/-- A silent master leads to HOLDOVER, PATH_HOLD ends in LOCKED, the chain locks after 8 samples, SEL switches the
source. SYNC_TIMEOUT of a LOCKED or PATH_HOLD domain from its last Sync, or of one in ACQUIRE whose port is down
from when it went down, after its number of intervals, at least 1, sets HOLDOVER, keeps the master and clears
ACCEPTED. PATH_HOLD_END returns to LOCKED after its seconds. ASYM_SUSPECT is set when the disagreement has stood
for DWELL seconds, at least 1. The eighth good chain sample in a row, at the millisecond's end, locks the chain
source; without LS_LOCK the row starts again. Outside LOAD a write of SEL makes that source, 0 for code 3, the
one in effect; a change is flagged and counted, and slew is 0 unless the new source is LOCKED. -/
def Obligations.MeridianSourcesAndStates : Prop :=
  ∀ (s : State) (i : Fin 2),
    let d := s.dev
    (∀ at', (d.srcState i = 1 → d.domLive i = false → (d.nport (d.val (F.MER_Dd_CFG_PORT i))).downAt = at') →
      (d.srcState i ≠ 1 → (d.dom i).lastAt = some at') →
      (d.srcState i = 1 ∧ d.domLive i = false ∨ d.srcState i = 2 ∨ d.srcState i = 4) →
      let l := d.vali (F.MER_Dd_STAT_LOG_SYNC i)
      let every := if 0 ≤ l then 1000000000 * 2 ^ l.toNat else 1000000000 / 2 ^ (-l).toNat
      ∃ t, exec (.syncTimeout i) s = .next t ∧ s.sameStores t ∧
        t.dev.now = max d.now (at' + max 1 (d.val (F.MER_Dd_SYNC_TIMEOUT i)) * every) ∧
        t.dev.val (F.MER_Dd_STAT_STATE i) = 3 ∧ t.dev.on (F.MER_Dd_FLAG_HOLDOVER i) = true ∧
        t.dev.val (F.MER_Dd_STAT_ACCEPTED i) = 0 ∧ (t.dev.dom i).best = (d.dom i).best ∧ d.sameWindowsBut t.dev [0x400F]) ∧
    (d.srcState i = 4 →
      ∃ t, exec (.pathHoldEnd i) s = .next t ∧ s.sameStores t ∧ t.dev.val (F.MER_Dd_STAT_STATE i) = 2 ∧
        t.dev.on (F.MER_Dd_FLAG_LOCK i) = true ∧
        t.dev.now = max d.now ((d.dom i).holdAt + 1000000000 * d.val (F.MER_Dd_PATH_PATH_HOLD i)) ∧
        (d.srcAct = i.val → t.dev.on F.MER_STAT_STEERING = true) ∧ d.sameWindowsBut t.dev [0x400F]) ∧
    (∀ at', d.mer.disSince = some at' →
      ∃ t, exec .asymSuspect s = .next t ∧ s.sameStores t ∧ t.dev.on F.MER_FLAG_ASYM_SUSPECT = true ∧
        t.dev.now = max d.now (at' + 1000000000 * max 1 (d.val F.MER_ASYM_DWELL)) ∧
        d.sameRegsBut t.dev [F.MER_FLAG_ASYM_SUSPECT, F.MER_TIME]) ∧
    (d.on F.MER_CTRL_CHAIN_EN = true → d.mer.chainN ≠ 0 →
      ∃ t, exec .chainSample s = .next t ∧ s.sameStores t ∧ t.dev.mer.chainN = 0 ∧ t.dev.mer.chainSum = 0 ∧
        t.dev.now = max d.now (d.mer.chainStart + 1000000) ∧ t.dev.mer.chainAt = some t.dev.now ∧
        (d.on F.TRG_STAT_LS_LOCK = true → t.dev.mer.chainOk = min 8 (d.mer.chainOk + 1) ∧
          t.dev.val F.MER_STAT_CHAIN_STATE = if 7 ≤ d.mer.chainOk then 2 else 1) ∧
        (d.on F.TRG_STAT_LS_LOCK = false → t.dev.mer.chainOk = 0 ∧
          t.dev.val F.MER_STAT_CHAIN_STATE = d.val F.MER_STAT_CHAIN_STATE) ∧ d.sameWindowsBut t.dev [0x400F]) ∧
    (∀ v : Fin 4, d.mode ≠ 2 →
      let src := if v.val = 3 then 0 else v.val
      ∃ t, exec (.selWrite v) s = .next t ∧ s.sameStores t ∧ t.dev.val F.MER_CTRL_SEL = v ∧
        t.dev.val F.MER_STAT_SRC_ACT = src ∧
        (src = d.val F.MER_STAT_SRC_ACT → d.sameRegsBut t.dev [F.MER_CTRL_SEL]) ∧
        (src ≠ d.val F.MER_STAT_SRC_ACT → t.dev.on F.MER_FLAG_SWITCH = true ∧
          t.dev.val F.MER_SWITCH_CNT = min 0xFFFFFFFF (d.val F.MER_SWITCH_CNT + 1) ∧
          t.dev.on F.MER_STAT_STEERING = (d.srcState src == 2) ∧ (d.srcState src ≠ 2 → t.dev.vali F.MER_SLEW = 0) ∧
          d.sameRegsBut t.dev [F.MER_CTRL_SEL, F.MER_STAT_SRC_ACT, F.MER_FLAG_SWITCH, F.MER_SWITCH_CNT, F.MER_SLEW]))

/-- A lone read sees memory, a lone write waits unless urgent, refreshes are postponed up to eight, a speed change
hands timing over. With nothing pending and no speed change, an access within one 64-byte granule. A read within
the usable capacity returns the bytes of memory; one beyond it returns 0, flags and counts ADDR_ERR. A lone
write is carried out when its requester's target is 1 ns or less, and is held back otherwise. A refresh is
issued with those postponed; while a request of its channel is at urgency 3 or 4 it is postponed, eight at most.
FREQUENCY_CHANGE to an untrained speed sets FREQ_ERR, to the present one FREQ_DONE, to another FC_BUSY; during a
change it waits in FC_PEND. FREQ_DONE makes the target's timing set active, shows the speed and counts. -/
def Obligations.DramServesRequests : Prop :=
  ∀ (s : State) (r : Fin 16) (addr : Nat) (data : List Byte),
    let d := s.dev
    let n := data.length
    let q : DramReq := { rq := r, wr := true, since := d.now, addr := addr, data := data, ecc := .good }
    (d.drc.pend = [] → d.on F.DRC_STAT_FC_BUSY = false →
      addr % 64 + n ≤ 64 →
      (addr + n ≤ d.dramUsable → 0 < n →
        (∃ t, exec (.dramRequest r false addr data .good) s = .next t ∧ s.sameStores t ∧
          t.dev.drc.got = some (r.val, s.bytes (dramBase + addr) n, []) ∧ t.dev.drc.pend = [] ∧
          d.sameWindowsBut t.dev [0x400A]) ∧
        (d.val (F.DRC_RQr_QOS_TARGET r) ≤ 1 →
          ∃ t, exec (.dramRequest r true addr data .good) s = .next t ∧ t.bytes (dramBase + addr) n = data ∧
            s.sameStoresBut t [(dramBase + addr, n)] ∧ t.dev.drc.pend = [] ∧ d.sameWindowsBut t.dev [0x400A]) ∧
        (2 ≤ d.val (F.DRC_RQr_QOS_TARGET r) →
          ∃ t, exec (.dramRequest r true addr data .good) s = .next t ∧ s.sameStores t ∧ t.dev.drc.pend = [q] ∧
            d.sameWindowsBut t.dev [0x400A])) ∧
      (d.dramUsable < addr + n →
        ∃ t, exec (.dramRequest r false addr data .good) s = .next t ∧ s.sameStores t ∧
          t.dev.drc.got = some (r.val, List.replicate n 0, []) ∧ t.dev.on F.DRC_FLAG_ADDR_ERR = true ∧
          t.dev.val F.DRC_ADDR_ERR_CNT = min 0xFFFFFFFF (d.val F.DRC_ADDR_ERR_CNT + 1) ∧
          d.sameWindowsBut t.dev [0x400A])) ∧
    (∀ ch : Fin 8, ch.val ∈ d.dramChans → d.on F.DRC_STAT_FC_BUSY = false →
      (d.drc.pend = [] →
        ∃ t, exec (.refresh ch) s = .next t ∧ s.sameStores t ∧ (t.dev.dch ch).postponed = 0 ∧
          (t.dev.dch ch).issued = (d.dch ch).issued + (d.dch ch).postponed + 1 ∧ d.sameWindowsBut t.dev [0x400A]) ∧
      (∀ x ∈ d.drc.pend, d.dramChan x.addr = some ch.val → 3 ≤ d.urg x →
        ∃ t, exec (.refresh ch) s = .next t ∧ t.pending = s.pending ∧
          (if (d.dch ch).postponed < 8
           then (t.dev.dch ch).postponed = (d.dch ch).postponed + 1 ∧ (t.dev.dch ch).issued = (d.dch ch).issued
           else (t.dev.dch ch).postponed = (d.dch ch).postponed ∧ (t.dev.dch ch).issued = (d.dch ch).issued + 1) ∧
          d.sameWindowsBut t.dev [0x400A])) ∧
    (∀ v : Fin 4,
      (d.on F.DRC_STAT_FC_BUSY = true →
        ∃ t, exec (.frequencyChange v) s = .next t ∧ s.sameStores t ∧ t.dev.drc.pending = some v.val ∧
          t.dev.on F.DRC_STAT_FC_PEND = true ∧ d.sameRegsBut t.dev [F.DRC_FREQ_TARGET, F.DRC_STAT_FC_PEND]) ∧
      (d.on F.DRC_STAT_FC_BUSY = false → (d.val F.DRC_FREQ_TRAINED).testBit v = false →
        ∃ t, exec (.frequencyChange v) s = .next t ∧ s.sameStores t ∧ t.dev.on F.DRC_FLAG_FREQ_ERR = true ∧
          d.sameRegsBut t.dev [F.DRC_FREQ_TARGET, F.DRC_FLAG_FREQ_ERR]) ∧
      (d.on F.DRC_STAT_FC_BUSY = false → (d.val F.DRC_FREQ_TRAINED).testBit v = true →
        (v.val = d.val F.DRC_STAT_SPEED_ACT →
          ∃ t, exec (.frequencyChange v) s = .next t ∧ s.sameStores t ∧ t.dev.on F.DRC_FLAG_FREQ_DONE = true ∧
            d.sameRegsBut t.dev [F.DRC_FREQ_TARGET, F.DRC_FLAG_FREQ_DONE]) ∧
        (v.val ≠ d.val F.DRC_STAT_SPEED_ACT →
          ∃ t, exec (.frequencyChange v) s = .next t ∧ s.sameStores t ∧ t.dev.on F.DRC_STAT_FC_BUSY = true ∧
            t.dev.drc.target = v ∧ d.sameRegsBut t.dev [F.DRC_FREQ_TARGET, F.DRC_STAT_FC_BUSY]))) ∧
    (d.on F.DRC_STAT_FC_BUSY = true → d.drc.target < 4 → d.drc.pending = none → d.drc.pend = [] →
      ∃ t, exec .freqDone s = .next t ∧ s.sameStores t ∧ t.dev.val F.DRC_STAT_SPEED_ACT = d.drc.target ∧
        t.dev.on F.DRC_STAT_FC_BUSY = false ∧ t.dev.on F.DRC_FLAG_FREQ_DONE = true ∧
        t.dev.on F.DRC_STAT_SHADOW_PEND = false ∧
        t.dev.val F.DRC_TIM_A_ACT = d.val (F.DRC_TSETf_A_SH d.drc.target) ∧
        t.dev.val F.DRC_TIM_B_ACT = d.val (F.DRC_TSETf_B_SH d.drc.target) ∧
        t.dev.val F.DRC_TIM_C_ACT = d.val (F.DRC_TSETf_C_SH d.drc.target) ∧
        t.dev.val F.DRC_TIM_D_ACT = d.val (F.DRC_TSETf_D_SH d.drc.target) ∧
        t.dev.val F.DRC_FREQ_CNT = min 0xFFFFFFFF (d.val F.DRC_FREQ_CNT + 1) ∧ d.sameWindowsBut t.dev [0x400A])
_ _ _ _ _ _ _
§ **What is required**: Would you please repeat exactly the lines above, starting at the line with "(addr + n ≤ d.dramUsable → 0 < n →" and stopping at the line with "some v.val ∧", both included?

§ **Your solution**:
      (addr + n ≤ d.dramUsable → 0 < n →
        (∃ t, exec (.dramRequest r false addr data .good) s = .next t ∧ s.sameStores t ∧
          t.dev.drc.got = some (r.val, s.bytes (dramBase + addr) n, []) ∧ t.dev.drc.pend = [] ∧
          d.sameWindowsBut t.dev [0x400A]) ∧
        (d.val (F.DRC_RQr_QOS_TARGET r) ≤ 1 →
          ∃ t, exec (.dramRequest r true addr data .good) s = .next t ∧ t.bytes (dramBase + addr) n = data ∧
            s.sameStoresBut t [(dramBase + addr, n)] ∧ t.dev.drc.pend = [] ∧ d.sameWindowsBut t.dev [0x400A]) ∧
        (2 ≤ d.val (F.DRC_RQr_QOS_TARGET r) →
          ∃ t, exec (.dramRequest r true addr data .good) s = .next t ∧ s.sameStores t ∧ t.dev.drc.pend = [q] ∧
            d.sameWindowsBut t.dev [0x400A])) ∧
      (d.dramUsable < addr + n →
        ∃ t, exec (.dramRequest r false addr data .good) s = .next t ∧ s.sameStores t ∧
          t.dev.drc.got = some (r.val, List.replicate n 0, []) ∧ t.dev.on F.DRC_FLAG_ADDR_ERR = true ∧
          t.dev.val F.DRC_ADDR_ERR_CNT = min 0xFFFFFFFF (d.val F.DRC_ADDR_ERR_CNT + 1) ∧
          d.sameWindowsBut t.dev [0x400A])) ∧
    (∀ ch : Fin 8, ch.val ∈ d.dramChans → d.on F.DRC_STAT_FC_BUSY = false →
      (d.drc.pend = [] →
        ∃ t, exec (.refresh ch) s = .next t ∧ s.sameStores t ∧ (t.dev.dch ch).postponed = 0 ∧
          (t.dev.dch ch).issued = (d.dch ch).issued + (d.dch ch).postponed + 1 ∧ d.sameWindowsBut t.dev [0x400A]) ∧
      (∀ x ∈ d.drc.pend, d.dramChan x.addr = some ch.val → 3 ≤ d.urg x →
        ∃ t, exec (.refresh ch) s = .next t ∧ t.pending = s.pending ∧
          (if (d.dch ch).postponed < 8
           then (t.dev.dch ch).postponed = (d.dch ch).postponed + 1 ∧ (t.dev.dch ch).issued = (d.dch ch).issued
           else (t.dev.dch ch).postponed = (d.dch ch).postponed ∧ (t.dev.dch ch).issued = (d.dch ch).issued + 1) ∧
          d.sameWindowsBut t.dev [0x400A])) ∧
    (∀ v : Fin 4,
      (d.on F.DRC_STAT_FC_BUSY = true →
        ∃ t, exec (.frequencyChange v) s = .next t ∧ s.sameStores t ∧ t.dev.drc.pending = some v.val ∧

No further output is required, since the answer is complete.